[YOUR ASSIGNMENT]
Within the material below, transcribe exactly the lines from the one holding "t.contracts with base" through the one holding "theorem wroteAll_band (ts", keeping both ends and skipping the rest.

[PROVIDED INFORMATION]
-- ==== Sys2Proof/Config.lean ====
section
/-! DEFINITION. What the manual fixes for every part (named constants) and what it leaves open (constants without a
body, so that nothing can be proved about their values). An open constant is applied to the values it depends on, or
to the free index of the state, which the step that uses it advances. -/

namespace Sys2Proof

/-- The arrival time base returns to 0 after 999,999,999,999 (R1). -/
def Config.arrivalModulus : Nat := 1000000000000

/-- A running total returns to 0 after 9,999,999,999,999 Wh (R21). -/
def Config.totalModulus : Nat := 10000000000000

/-- The greatest rate estimate, in kW (R9, R30). -/
def Config.maxRate : Nat := 4000000

/-- Words of the retained store (R165). -/
def Config.storeWords : Nat := 16384

/-- Length of one scrub sweep, in ms (R171). -/
def Config.sweepMillis : Nat := 600000

/-- Records that the archive ring holds (R155). -/
def Config.archiveCapacity : Nat := 96

/-- Lifetime of an OPEN proposal entry on the proposal time base, in s (R127). -/
def Config.proposalLife : Nat := 1800

/-- One more than the greatest device time (R142). -/
def Config.clockModulus : Nat := 281474976710656

/-- One more than the greatest flare accumulator, in kJ (Table 8-3-1). -/
def Config.flareModulus : Nat := 1000000000000000

/-- One more than the greatest contract revision (R125). -/
def Config.revisionModulus : Nat := 4294967296

/-- Whether a RESET low pulse of 100 µs to 1 ms is taken: R194 says it may or may not be (log 5). -/
opaque Config.resetTaken : Nat → Bool

/-- How a COMMISSION strap that changes within its window is read: R194 allows either level (log 6). -/
opaque Config.strapReadsHigh : Nat → Bool

/-- The device time that follows the greatest one, or that a step or a trim beyond it gives: R142 states none (log 7). -/
opaque Config.clockBeyond : Nat → Nat

/-- The flare accumulator after a credit that carries it past its greatest value: not stated (log 8). -/
opaque Config.flareBeyond : Nat → Nat

/-- Whether the proposer and the set of a damaged proposal entry read intact (R139, log 9). -/
opaque Config.entryPartiesIntact : Nat → Bool

/-- Whether the number of a damaged proposal entry reads intact (R139, log 9). -/
opaque Config.entryNumberIntact : Nat → Bool

/-- Region and index reported for an uncorrectable word that serves no thing (log 10). -/
opaque Config.spareWordReport : Nat → Nat × Nat

/-- Index reported for damage in a place of the archive ring that holds no record yet (log 10). -/
opaque Config.emptyPlaceIndex : Nat → Nat

/-- Which of several events due at one moment is taken first (0-5, log 11). -/
opaque Config.tieBreak : Nat → Nat

/-- How many bits of a word stand in error once the store has been lost: nothing says what its words then hold (R165,
log 24). -/
opaque Config.lostBits : Nat → Nat → Nat

/-- The seconds from a first time to a second one that lies before it, where a rule takes a length or a time so formed (R112,
R116, R146, R159, R164, log 40). -/
opaque Config.spanBelowZero : Nat → Nat → Nat

end Sys2Proof
end

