-- ==== Sys2Proof/Syntax.lean ====
section
/-! DEFINITION. The commands that the part takes: one constructor of `Instr` for each row of
spec/opcode_table.json, with the operands that the row's rule gives it. -/

namespace Sys2Proof

/-- The three parties; the link on which a request arrives is its party (0-2, R177). -/
inductive Party where
  | works | town | grid
  deriving DecidableEq, Repr

/-- What every request frame says before its fields: the link it came on and the length `N` of its body, the
request code included (Table 10-6-1). -/
structure Frame where
  party  : Party
  length : Nat
  deriving DecidableEq, Repr

/-- A run of characters on a serial link, ended by an idle gap of 1 ms, and whether one of its characters had a
stop-bit error (R177). -/
structure RawFrame where
  chars     : List Byte
  stopError : Bool
  deriving DecidableEq, Repr

/-- The three bytes that name a contract item in a request: group, index, item number (R182). -/
structure ItemName where
  group : Nat
  index : Nat
  item  : Nat
  deriving DecidableEq, Repr

/-- The transmitter status of a sample frame (R11, Table 10-6-4). -/
inductive SampleStatus where
  | good | uncertain | bad
  deriving DecidableEq, Repr

/-- The level of the COMMISSION strap over the sampling window of R194. -/
inductive Strap where
  | low | high
  /-- The level changes within the window, so either kind that a valid signature allows may be taken (R194). -/
  | unstable
  deriving DecidableEq, Repr

/-- The commands, one constructor for each row of spec/opcode_table.json. Fields of a request are the numbers that
its bytes carry, so a consumer number, an item name or a class mask may be one the part refuses (R179). -/
inductive Instr where
  /-- PULSE_ARRIVAL (R2, R5): a rising edge on an input that was high for `high` µs and then low for `low` µs. -/
  | pulseArrival (ch : Fin 16) (high low : Nat)
  /-- ZERO_FLOW_EXPIRY (R7). -/
  | zeroFlowExpiry (ch : Fin 16)
  /-- SAMPLE_FRAME (R11). -/
  | sampleFrame (raw : RawFrame)
  /-- FRESHNESS_EXPIRY (R14). -/
  | freshnessExpiry (k : Fin 22)
  /-- ALLOCATION_PERIOD_EXPIRY (R52). -/
  | allocationPeriodExpiry
  /-- START (R77). -/
  | start (f : Frame) (c : Nat)
  /-- STOP (R78). -/
  | stop (f : Frame) (c : Nat)
  /-- NOMINATE (R79): a rate in kW. -/
  | nominate (f : Frame) (c rate : Nat)
  /-- CLEAR (R96). -/
  | clear (f : Frame) (c : Nat)
  /-- FUEL BACKUP (R80). -/
  | fuelBackup (f : Frame) (c : Nat)
  /-- FUEL GAS (R81). -/
  | fuelGas (f : Frame) (c : Nat)
  /-- PURGE_EXPIRY (R84). -/
  | purgeExpiry (c : Fin 8)
  /-- OVERDRAW_MASK_EXPIRY (R89, R90). -/
  | overdrawMaskExpiry (c : Fin 8)
  /-- LINE_LOW_MASK_EXPIRY (R89, R91). -/
  | lineLowMaskExpiry (c : Fin 8)
  /-- PASSING_MASK_EXPIRY (R89, R92). -/
  | passingMaskExpiry (c : Fin 8)
  /-- LOW_DRAW_TIMER_EXPIRY (R94). -/
  | lowDrawTimerExpiry (c : Fin 8)
  /-- RECOVERY_DELAY_EXPIRY (R97). -/
  | recoveryDelayExpiry (c : Fin 8)
  /-- SCHEDULE (R104): an interval start in s and an export in kW. -/
  | schedule (f : Frame) (start kw : Nat)
  /-- WRITE (R123). -/
  | write (f : Frame) (name : ItemName) (value : Int)
  /-- WRITE IDENTITY (R124). -/
  | writeIdentity (f : Frame) (code : Nat) (name : List Byte)
  /-- PROPOSE (R127). -/
  | propose (f : Frame) (items : List (ItemName × Int))
  /-- CONCUR (R128). -/
  | concur (f : Frame) (number : Nat)
  /-- REJECT (R129). -/
  | reject (f : Frame) (number : Nat)
  /-- WITHDRAW (R129). -/
  | withdraw (f : Frame) (number : Nat)
  /-- PROPOSAL_EXPIRY (R130) of the entry with this number. -/
  | proposalExpiry (number : Nat)
  /-- WRITE CLOCK (R143): a device time in s. -/
  | writeClock (f : Frame) (time : Nat)
  /-- TRIM (R144): a correction in s. -/
  | trim (f : Frame) (d : Int)
  /-- REGULAR_BOUNDARY (R147, R151). -/
  | regularBoundary
  /-- ARCHIVE (R156). -/
  | archive (f : Frame)
  /-- CURSOR with the choice OLDEST (R157). -/
  | cursorOldest (f : Frame)
  /-- CURSOR with the choice NEWEST (R157). -/
  | cursorNewest (f : Frame)
  /-- CURSOR with a record number (R157). -/
  | cursorNumber (f : Frame) (number : Nat)
  /-- SCRUB_READ (R171): the sweep reads its next word. -/
  | scrubRead
  /-- START_UP_OPERATION (R174): the strap as sampled, and whether the supply is lost before a cold start has
  written the store signature (R173). -/
  | startUpOperation (strap : Strap) (cut : Bool)
  /-- SUPPLY_FALL (R175, R193). -/
  | supplyFall
  /-- RESET_ASSERTION (R194): RESET held low for `low` µs. -/
  | resetAssertion (low : Nat)
  /-- QUERY target 0 (R20). -/
  | querySampleChannel (f : Frame) (index : Nat)
  /-- QUERY target 1 (R20). -/
  | queryPulseChannel (f : Frame) (index : Nat)
  /-- QUERY target 2 (R102). -/
  | queryConsumer (f : Frame) (index : Nat)
  /-- QUERY target 3 (R49). -/
  | queryHolder (f : Frame) (index : Nat)
  /-- QUERY target 4 (R73). -/
  | queryAllocation (f : Frame) (index : Nat)
  /-- QUERY target 5 (R21). -/
  | queryTotals (f : Frame) (index : Nat)
  /-- QUERY target 6 (R116). -/
  | queryExportSchedule (f : Frame) (index : Nat)
  /-- QUERY target 7 (R141). -/
  | queryContractItem (f : Frame) (name : ItemName)
  /-- QUERY target 8 (R141). -/
  | queryProposalTable (f : Frame) (index : Nat)
  /-- QUERY target 9 (R164). -/
  | queryClock (f : Frame) (index : Nat)
  /-- QUERY target 10 (R176). -/
  | queryIntegrityReport (f : Frame) (index : Nat)
  /-- QUERY target 11 (R195). -/
  | queryIdentity (f : Frame) (index : Nat)
  /-- MASK (R187): bit k of `classes` for class k. -/
  | mask (f : Frame) (classes : Nat)
  /-- NOTICE (R188). -/
  | notice (f : Frame)
  /-- UNKNOWN_REQUEST (R179): a request code and the first field of the body (0 where there is none). A frame whose
  code is known but whose selecting field (QUERY target, CURSOR choice) holds no member is one of these too. -/
  | unknownRequest (f : Frame) (code selector : Nat)
  /-- BAD_FRAME (R177). -/
  | badFrame (p : Party) (raw : RawFrame)
  /-- BUSY_PORT_FRAME (R178). -/
  | busyPortFrame (p : Party) (raw : RawFrame)
  /-- RESPONSE_SENT (R178): the last character of the response on this port has gone. -/
  | responseSent (p : Party)
  /-- STORE_WORD_ERROR (R165, R171): this word of the store gains a bit in error. -/
  | storeWordError (word : Fin 16384)
  /-- BACKUP_SUPPLY_LOSS (R175). -/
  | backupSupplyLoss
  deriving DecidableEq, Repr

end Sys2Proof
end

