-- ==== Sys2Proof/Machine/Store.lean ====
section
/-! DEFINITION. The Retained Store Controller at work: the check that every read of a word passes (R166, R167, R169),
the counts of the integrity report (R170), and the reaction of the owning block to each kind of damage (Table
9-2-1). -/

namespace Sys2Proof.Machine

/-! ## Places and regions -/

/-- The place of the ring that a record number takes (R155, log 14). -/
def placeOf (number : Nat) : Fin 96 := ⟨number % 96, by omega⟩

/-- The record that stands in a place of the ring. -/
def recordAt (s : State) (k : Fin 96) : Option ArchiveRecord :=
  s.settlement.archive.find? (fun r => placeOf r.number == k)

/-- A place's known-damaged mark is set (R169). -/
def knownDamaged (s : State) (number : Nat) : Bool := s.store.knownDamaged[placeOf number]

/-- An item name in the three most significant bytes of an index (Table 10-6-3). -/
def nameIndex (n : ItemName) : Nat := n.group * 16777216 + n.index * 65536 + n.item * 256

/-- The region and index under which damage to a thing is reported (Table 9-1-1). -/
def regionOf (s : State) : Thing → RegionIndex
  | .totals ch => ⟨0, ch⟩
  | .contract i => ⟨1, nameIndex (nameOf (.item i))⟩
  | .nomination c => ⟨2, c⟩
  | .damageMark c => ⟨2, c⟩
  | .proposal k => ⟨3, k⟩
  | .commissioning => ⟨3, 8⟩
  | .revision => ⟨3, 9⟩
  | .nextProposal => ⟨3, 10⟩
  | .identity => ⟨3, 11⟩
  | .schedule k => ⟨4, k⟩
  | .latch => ⟨4, 8⟩
  | .openRecord k => ⟨5, k⟩
  | .archive k =>
    match recordAt s k with
    | some r => ⟨6, r.number⟩
    | none => ⟨6, Config.emptyPlaceIndex s.freeIndex⟩
  | .heatAccount => ⟨7, 0⟩
  | .gasAccount => ⟨7, 1⟩
  | .cursor p => ⟨8, partyIndex p⟩
  | .gapMark p => ⟨8, partyIndex p⟩
  | .nextRecord => ⟨8, 3⟩
  | .report k => ⟨9, k⟩
  | .marks => ⟨9, 4⟩
  | .signature k => ⟨10, k⟩

/-! ## Whole things written -/

/-- The places of a list of eight from `k` on that a change from one length to another writes. -/
def writtenPlaces (mk : Fin 8 → Thing) (k n m : Nat) : List Thing :=
  ((List.finRange 8).filter (fun j => k ≤ j.val && j.val < max n m)).map mk

/-- The proposal table is rewritten from a place on; the places below it keep their words (R126, R165). -/
def setProposalsFrom (k : Nat) (l : List Proposal) (s : State) : State :=
  wroteAll (writtenPlaces .proposal k s.contracts.proposals.length l.length)
    { s with contracts := { s.contracts with proposals := l } }

/-- The proposal table is rewritten (R126). -/
def setProposals (l : List Proposal) (s : State) : State := setProposalsFrom 0 l s

/-- The export schedule list is rewritten from a place on; the places below it keep their words (R103, R165). -/
def setScheduleFrom (k : Nat) (l : List ScheduleEntry) (s : State) : State :=
  wroteAll (writtenPlaces .schedule k s.exports.schedule.length l.length)
    { s with exports := { s.exports with schedule := l } }
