-- ==== Sys2Proof/Certificates/Slice0/Obligations.lean ====
section
/-! DEFINITION. The statements for the provers. Each says what the manual's rules say about one command, one operation or
the part as a whole; OBLIGATIONS.json gives the rule or the section behind each. -/

open Sys2Proof Sys2Proof.Machine

/-! ## The part as a machine -/

/-- A step executes the command at the front of the queue with the rest of the queue. -/
def Obligations.StepExecutesTheFrontCommand : Prop :=
  ∀ (c : Instr) (rest : List Instr) (s : State), step { s with pending := c :: rest } = exec c { s with pending := rest }

/-- The model's choice (log 2): on an empty queue a step is one millisecond, on every time base of a running part and on the
clock, which carries into a second after its 1,000th and runs on in a stopped part (R1, R51, R87, R130, R142, R171). The queue
of a running part then holds each timed event that has fallen due at the new time bases, and no other command: zero flow (R7),
freshness (R14), the allocation period (R52), the consumers' timers (R87), the expiry of OPEN entries (R130), the regular
boundary (R147) and the sweep's next word (R171), at the end of its share of the 600 s (log 42); each once, entries having
different numbers, in an order that is left open (log 11). What is due is found from the values held, without a checked read
(log 35). -/
def Obligations.EmptyQueueLetsOneMillisecondPass : Prop :=
  ∀ s : State, s.pending = [] → ∃ t : State, step s = .next t ∧
    (s.power.running = true →
      t.field = { s.field with arrivalBase := (s.field.arrivalBase + 1) % 1000000000000 } ∧
      t.allocator = { s.allocator with base := s.allocator.base + 1 } ∧
      t.supervisor = { s.supervisor with base := s.supervisor.base + 1 } ∧
      t.store = { s.store with sweepBase := s.store.sweepBase + 1 } ∧
      { t.contracts with base := 0, baseMillis := 0 } = { s.contracts with base := 0, baseMillis := 0 } ∧
      1000 * t.contracts.base + t.contracts.baseMillis = 1000 * s.contracts.base + s.contracts.baseMillis + 1 ∧
      (∀ i : Instr, i ∈ t.pending ↔ Falls t i) ∧
      ((s.contracts.proposals.map (·.number)).Nodup → t.pending.Nodup)) ∧
    (s.power.running = false → t.field = s.field ∧ t.allocator = s.allocator ∧ t.supervisor = s.supervisor ∧
      t.contracts = s.contracts ∧ t.store = s.store ∧ t.pending = []) ∧
    (s.settlement.clock = none → t.settlement = s.settlement) ∧
    (∀ k, s.settlement.clock = some k → s.settlement.clockMillis < 999 →
      t.settlement = { s.settlement with clockMillis := s.settlement.clockMillis + 1 }) ∧
    (∀ k, s.settlement.clock = some k → s.settlement.clockMillis = 999 → k < 281474976710655 →
      t.settlement = { s.settlement with clock := some (k + 1), clockMillis := 0 }) ∧
    t.power = s.power ∧ t.metering = s.metering ∧ t.band = s.band ∧ t.exports = s.exports ∧ t.links = s.links ∧
    t.lines = s.lines
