-- ==== Sys2Proof/Laws/Frames.lean ====
section
/-! SUPPORT. What each composed operation leaves as it was: one lemma for each top-level field that it does not touch. -/

namespace Sys2Proof.Machine

variable (s : State)

/-! ## `wroteAll` -/

@[simp] theorem wroteAll_power (ts : List Thing) : (wroteAll ts s).power = s.power :=
  by unfold wroteAll; exact foldl_keeps State.power _ (fun _ _ => by simp) _ _
@[simp] theorem wroteAll_freeIndex (ts : List Thing) : (wroteAll ts s).freeIndex = s.freeIndex :=
  by unfold wroteAll; exact foldl_keeps State.freeIndex _ (fun _ _ => by simp) _ _
@[simp] theorem wroteAll_field (ts : List Thing) : (wroteAll ts s).field = s.field :=
  by unfold wroteAll; exact foldl_keeps State.field _ (fun _ _ => by simp) _ _
@[simp] theorem wroteAll_metering (ts : List Thing) : (wroteAll ts s).metering = s.metering :=
  by unfold wroteAll; exact foldl_keeps State.metering _ (fun _ _ => by simp) _ _
@[simp] theorem wroteAll_band (ts : List Thing) : (wroteAll ts s).band = s.band :=
  by unfold wroteAll; exact foldl_keeps State.band _ (fun _ _ => by simp) _ _
@[simp] theorem wroteAll_allocator (ts : List Thing) : (wroteAll ts s).allocator = s.allocator :=
  by unfold wroteAll; exact foldl_keeps State.allocator _ (fun _ _ => by simp) _ _
@[simp] theorem wroteAll_supervisor (ts : List Thing) : (wroteAll ts s).supervisor = s.supervisor :=
  by unfold wroteAll; exact foldl_keeps State.supervisor _ (fun _ _ => by simp) _ _
@[simp] theorem wroteAll_exports (ts : List Thing) : (wroteAll ts s).exports = s.exports :=
  by unfold wroteAll; exact foldl_keeps State.exports _ (fun _ _ => by simp) _ _
@[simp] theorem wroteAll_contracts (ts : List Thing) : (wroteAll ts s).contracts = s.contracts :=
  by unfold wroteAll; exact foldl_keeps State.contracts _ (fun _ _ => by simp) _ _
@[simp] theorem wroteAll_settlement (ts : List Thing) : (wroteAll ts s).settlement = s.settlement :=
  by unfold wroteAll; exact foldl_keeps State.settlement _ (fun _ _ => by simp) _ _
@[simp] theorem wroteAll_links (ts : List Thing) : (wroteAll ts s).links = s.links :=
  by unfold wroteAll; exact foldl_keeps State.links _ (fun _ _ => by simp) _ _
@[simp] theorem wroteAll_lines (ts : List Thing) : (wroteAll ts s).lines = s.lines :=
  by unfold wroteAll; exact foldl_keeps State.lines _ (fun _ _ => by simp) _ _
@[simp] theorem wroteAll_pending (ts : List Thing) : (wroteAll ts s).pending = s.pending :=
  by unfold wroteAll; exact foldl_keeps State.pending _ (fun _ _ => by simp) _ _

/-! ## `raiseNotice` -/

@[simp] theorem raiseNotice_power (ps : PartySet) (k : Fin 10) (d : Detail) : (raiseNotice ps k d s).power = s.power :=
  by unfold raiseNotice; exact foldl_keeps State.power _ (fun _ _ => by split <;> simp) _ _
@[simp] theorem raiseNotice_freeIndex (ps : PartySet) (k : Fin 10) (d : Detail) : (raiseNotice ps k d s).freeIndex = s.freeIndex :=
  by unfold raiseNotice; exact foldl_keeps State.freeIndex _ (fun _ _ => by split <;> simp) _ _
@[simp] theorem raiseNotice_field (ps : PartySet) (k : Fin 10) (d : Detail) : (raiseNotice ps k d s).field = s.field :=
  by unfold raiseNotice; exact foldl_keeps State.field _ (fun _ _ => by split <;> simp) _ _
@[simp] theorem raiseNotice_metering (ps : PartySet) (k : Fin 10) (d : Detail) : (raiseNotice ps k d s).metering = s.metering :=
  by unfold raiseNotice; exact foldl_keeps State.metering _ (fun _ _ => by split <;> simp) _ _
@[simp] theorem raiseNotice_band (ps : PartySet) (k : Fin 10) (d : Detail) : (raiseNotice ps k d s).band = s.band :=
  by unfold raiseNotice; exact foldl_keeps State.band _ (fun _ _ => by split <;> simp) _ _
@[simp] theorem raiseNotice_allocator (ps : PartySet) (k : Fin 10) (d : Detail) : (raiseNotice ps k d s).allocator = s.allocator :=
  by unfold raiseNotice; exact foldl_keeps State.allocator _ (fun _ _ => by split <;> simp) _ _
@[simp] theorem raiseNotice_supervisor (ps : PartySet) (k : Fin 10) (d : Detail) : (raiseNotice ps k d s).supervisor = s.supervisor :=
  by unfold raiseNotice; exact foldl_keeps State.supervisor _ (fun _ _ => by split <;> simp) _ _
@[simp] theorem raiseNotice_exports (ps : PartySet) (k : Fin 10) (d : Detail) : (raiseNotice ps k d s).exports = s.exports :=
  by unfold raiseNotice; exact foldl_keeps State.exports _ (fun _ _ => by split <;> simp) _ _
@[simp] theorem raiseNotice_contracts (ps : PartySet) (k : Fin 10) (d : Detail) : (raiseNotice ps k d s).contracts = s.contracts :=
  by unfold raiseNotice; exact foldl_keeps State.contracts _ (fun _ _ => by split <;> simp) _ _
@[simp] theorem raiseNotice_settlement (ps : PartySet) (k : Fin 10) (d : Detail) : (raiseNotice ps k d s).settlement = s.settlement :=
  by unfold raiseNotice; exact foldl_keeps State.settlement _ (fun _ _ => by split <;> simp) _ _
@[simp] theorem raiseNotice_store (ps : PartySet) (k : Fin 10) (d : Detail) : (raiseNotice ps k d s).store = s.store :=
  by unfold raiseNotice; exact foldl_keeps State.store _ (fun _ _ => by split <;> simp) _ _
@[simp] theorem raiseNotice_pending (ps : PartySet) (k : Fin 10) (d : Detail) : (raiseNotice ps k d s).pending = s.pending :=
  by unfold raiseNotice; exact foldl_keeps State.pending _ (fun _ _ => by split <;> simp) _ _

[WRITTEN RESPONSE]
      { t.contracts with base := 0, baseMillis := 0 } = { s.contracts with base := 0, baseMillis := 0 } ∧
      1000 * t.contracts.base + t.contracts.baseMillis = 1000 * s.contracts.base + s.contracts.baseMillis + 1 ∧
      (∀ i : Instr, i ∈ t.pending ↔ Falls t i) ∧
      ((s.contracts.proposals.map (·.number)).Nodup → t.pending.Nodup)) ∧
    (s.power.running = false → t.field = s.field ∧ t.allocator = s.allocator ∧ t.supervisor = s.supervisor ∧
      t.contracts = s.contracts ∧ t.store = s.store ∧ t.pending = []) ∧
    (s.settlement.clock = none → t.settlement = s.settlement) ∧
    (∀ k, s.settlement.clock = some k → s.settlement.clockMillis < 999 →
      t.settlement = { s.settlement with clockMillis := s.settlement.clockMillis + 1 }) ∧
    (∀ k, s.settlement.clock = some k → s.settlement.clockMillis = 999 → k < 281474976710655 →
      t.settlement = { s.settlement with clock := some (k + 1), clockMillis := 0 }) ∧
    t.power = s.power ∧ t.metering = s.metering ∧ t.band = s.band ∧ t.exports = s.exports ∧ t.links = s.links ∧
    t.lines = s.lines
-- ==== Sys2Proof/Laws/Frames.lean ====
section
/-! SUPPORT. What each composed operation leaves as it was: one lemma for each top-level field that it does not touch. -/

namespace Sys2Proof.Machine

variable (s : State)

/-! ## `wroteAll` -/

@[simp] theorem wroteAll_power (ts : List Thing) : (wroteAll ts s).power = s.power :=
  by unfold wroteAll; exact foldl_keeps State.power _ (fun _ _ => by simp) _ _
@[simp] theorem wroteAll_freeIndex (ts : List Thing) : (wroteAll ts s).freeIndex = s.freeIndex :=
  by unfold wroteAll; exact foldl_keeps State.freeIndex _ (fun _ _ => by simp) _ _
@[simp] theorem wroteAll_field (ts : List Thing) : (wroteAll ts s).field = s.field :=
  by unfold wroteAll; exact foldl_keeps State.field _ (fun _ _ => by simp) _ _
@[simp] theorem wroteAll_metering (ts : List Thing) : (wroteAll ts s).metering = s.metering :=
  by unfold wroteAll; exact foldl_keeps State.metering _ (fun _ _ => by simp) _ _
@[simp] theorem wroteAll_band (ts : List Thing) : (wroteAll ts s).band = s.band :=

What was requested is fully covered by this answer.